File Explorer windows no longer bring up “This PC” by default. Instead, they present the user with a “Home” section that lists favorite locations, frequent folders, and recent files. The left pane has also been updated to display all currently active storage devices, including hard drives and optical drives. Don’t worry, though—optical drives aren’t listed unless they’ve actually got discs in them.

Then there’s the search button on the taskbar. I’m not sure why it’s even there, since it basically duplicates the functionality of the Start menu’s search field. Both search functions let users look for local apps and files, and they support online searches via Bing. Also, weirdly, both methods bring up Bing search results in a Modern UI app… which then opens up whatever you click on inside a browser window.

Yeah, I’m sure that will get ironed out in future releases.

I wouldn’t mind the search button being taken out altogether, though. The currently implementation feels redundant and, frankly, a little pointless. It doesn’t look like there’s a user setting to excise it from the taskbar, either—although at least that seems likely to change, based on the user feedback Microsoft has gotten.

Conclusions
So, that’s the Windows 10 Technical Preview.

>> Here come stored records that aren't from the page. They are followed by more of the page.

-- ==== Sys2Proof/Laws/State.lean ====
section
/-! SUPPORT. What each update of the state changes, and that it leaves every other field alone: one lemma for each update and field, true by
definition, so that no proof unfolds a record update. -/

namespace Sys2Proof.Machine

/-! `emit` changes `out`. -/

@[simp] theorem State.emit_out (o : Out) (s : State) : (s.emit o).out = s.out ++ [o] := rfl
@[simp] theorem State.emit_pending (o : Out) (s : State) : (s.emit o).pending = s.pending := rfl
@[simp] theorem State.emit_free (o : Out) (s : State) : (s.emit o).free = s.free := rfl
@[simp] theorem State.emit_fuses (o : Out) (s : State) : (s.emit o).fuses = s.fuses := rfl
@[simp] theorem State.emit_bat (o : Out) (s : State) : (s.emit o).bat = s.bat := rfl
@[simp] theorem State.emit_flash (o : Out) (s : State) : (s.emit o).flash = s.flash := rfl
@[simp] theorem State.emit_ledger (o : Out) (s : State) : (s.emit o).ledger = s.ledger := rfl
@[simp] theorem State.emit_dev (o : Out) (s : State) : (s.emit o).dev = s.dev := rfl
@[simp] theorem State.emit_pcie (o : Out) (s : State) : (s.emit o).pcie = s.pcie := rfl
@[simp] theorem State.emit_tick (o : Out) (s : State) : (s.emit o).tick = s.tick := rfl
@[simp] theorem State.emit_mgmt (o : Out) (s : State) : (s.emit o).mgmt = s.mgmt := rfl
@[simp] theorem State.emit_regs (o : Out) (s : State) : (s.emit o).regs = s.regs := rfl
@[simp] theorem State.emit_errPending (o : Out) (s : State) : (s.emit o).errPending = s.errPending := rfl
@[simp] theorem State.emit_errCode (o : Out) (s : State) : (s.emit o).errCode = s.errCode := rfl
@[simp] theorem State.emit_errNew (o : Out) (s : State) : (s.emit o).errNew = s.errNew := rfl
@[simp] theorem State.emit_drec (o : Out) (s : State) : (s.emit o).drec = s.drec := rfl
@[simp] theorem State.emit_ks (o : Out) (s : State) : (s.emit o).ks = s.ks := rfl
@[simp] theorem State.emit_last (o : Out) (s : State) : (s.emit o).last = s.last := rfl
@[simp] theorem State.emit_disp (o : Out) (s : State) : (s.emit o).disp = s.disp := rfl
@[simp] theorem State.emit_ports (o : Out) (s : State) : (s.emit o).ports = s.ports := rfl
@[simp] theorem State.emit_sess (o : Out) (s : State) : (s.emit o).sess = s.sess := rfl
@[simp] theorem State.emit_queues (o : Out) (s : State) : (s.emit o).queues = s.queues := rfl
@[simp] theorem State.emit_eng (o : Out) (s : State) : (s.emit o).eng = s.eng := rfl
@[simp] theorem State.emit_kum (o : Out) (s : State) : (s.emit o).kum = s.kum := rfl
@[simp] theorem State.emit_inst (o : Out) (s : State) : (s.emit o).inst = s.inst := rfl
@[simp] theorem State.emit_twin (o : Out) (s : State) : (s.emit o).twin = s.twin := rfl
@[simp] theorem State.emit_prot (o : Out) (s : State) : (s.emit o).prot = s.prot := rfl
@[simp] theorem State.emit_rng (o : Out) (s : State) : (s.emit o).rng = s.rng := rfl
@[simp] theorem State.emit_card (o : Out) (s : State) : (s.emit o).card = s.card := rfl
@[simp] theorem State.emit_fab (o : Out) (s : State) : (s.emit o).fab = s.fab := rfl

/-! `spend` changes `free`. -/

@[simp] theorem State.spend_free (n : Nat) (s : State) : (s.spend n).free = s.free + n := rfl
@[simp] theorem State.spend_pending (n : Nat) (s : State) : (s.spend n).pending = s.pending := rfl
@[simp] theorem State.spend_out (n : Nat) (s : State) : (s.spend n).out = s.out := rfl
@[simp] theorem State.spend_fuses (n : Nat) (s : State) : (s.spend n).fuses = s.fuses := rfl
@[simp] theorem State.spend_bat (n : Nat) (s : State) : (s.spend n).bat = s.bat := rfl
@[simp] theorem State.spend_flash (n : Nat) (s : State) : (s.spend n).flash = s.flash := rfl
@[simp] theorem State.spend_ledger (n : Nat) (s : State) : (s.spend n).ledger = s.ledger := rfl
@[simp] theorem State.spend_dev (n : Nat) (s : State) : (s.spend n).dev = s.dev := rfl
@[simp] theorem State.spend_pcie (n : Nat) (s : State) : (s.spend n).pcie = s.pcie := rfl
@[simp] theorem State.spend_tick (n : Nat) (s : State) : (s.spend n).tick = s.tick := rfl
@[simp] theorem State.spend_mgmt (n : Nat) (s : State) : (s.spend n).mgmt = s.mgmt := rfl
@[simp] theorem State.spend_regs (n : Nat) (s : State) : (s.spend n).regs = s.regs := rfl
@[simp] theorem State.spend_errPending (n : Nat) (s : State) : (s.spend n).errPending = s.errPending := rfl
@[simp] theorem State.spend_errCode (n : Nat) (s : State) : (s.spend n).errCode = s.errCode := rfl
@[simp] theorem State.spend_errNew (n : Nat) (s : State) : (s.spend n).errNew = s.errNew := rfl
@[simp] theorem State.spend_drec (n : Nat) (s : State) : (s.spend n).drec = s.drec := rfl
@[simp] theorem State.spend_ks (n : Nat) (s : State) : (s.spend n).ks = s.ks := rfl
@[simp] theorem State.spend_last (n : Nat) (s : State) : (s.spend n).last = s.last := rfl
@[simp] theorem State.spend_disp (n : Nat) (s : State) : (s.spend n).disp = s.disp := rfl
@[simp] theorem State.spend_ports (n : Nat) (s : State) : (s.spend n).ports = s.ports := rfl
@[simp] theorem State.spend_sess (n : Nat) (s : State) : (s.spend n).sess = s.sess := rfl
@[simp] theorem State.spend_queues (n : Nat) (s : State) : (s.spend n).queues = s.queues := rfl
@[simp] theorem State.spend_eng (n : Nat) (s : State) : (s.spend n).eng = s.eng := rfl
@[simp] theorem State.spend_kum (n : Nat) (s : State) : (s.spend n).kum = s.kum := rfl
@[simp] theorem State.spend_inst (n : Nat) (s : State) : (s.spend n).inst = s.inst := rfl
@[simp] theorem State.spend_twin (n : Nat) (s : State) : (s.spend n).twin = s.twin := rfl
@[simp] theorem State.spend_prot (n : Nat) (s : State) : (s.spend n).prot = s.prot := rfl
@[simp] theorem State.spend_rng (n : Nat) (s : State) : (s.spend n).rng = s.rng := rfl
@[simp] theorem State.spend_card (n : Nat) (s : State) : (s.spend n).card = s.card := rfl
@[simp] theorem State.spend_fab (n : Nat) (s : State) : (s.spend n).fab = s.fab := rfl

In many ways, this new operating system seems more like a return to the drawing board than an incremental upgrade over Windows 8.1. Perhaps that explains the choice of version number better than other theories.

Windows 10, in its current form, feels to me like what Windows 8 should have been, had Microsoft not been overzealous in its attempt to shoehorn a tablet interface into a desktop operating system. The full-screen tablet UI is still there for those who want it. Heck, there’s even a setting to bring back the Start screen in the current Technical Preview build. But the Modern UI interface isn’t being forced on anyone, and the best parts of it can be enjoyed within the confines of the familiar desktop.

I’m curious to see how the operating system shapes up over the coming weeks and months. As long as the pendulum doesn’t swing too far the other way, and Microsoft doesn’t ruin things for tablets and touch-enabled PCs, this could be the best Windows release since Windows 7.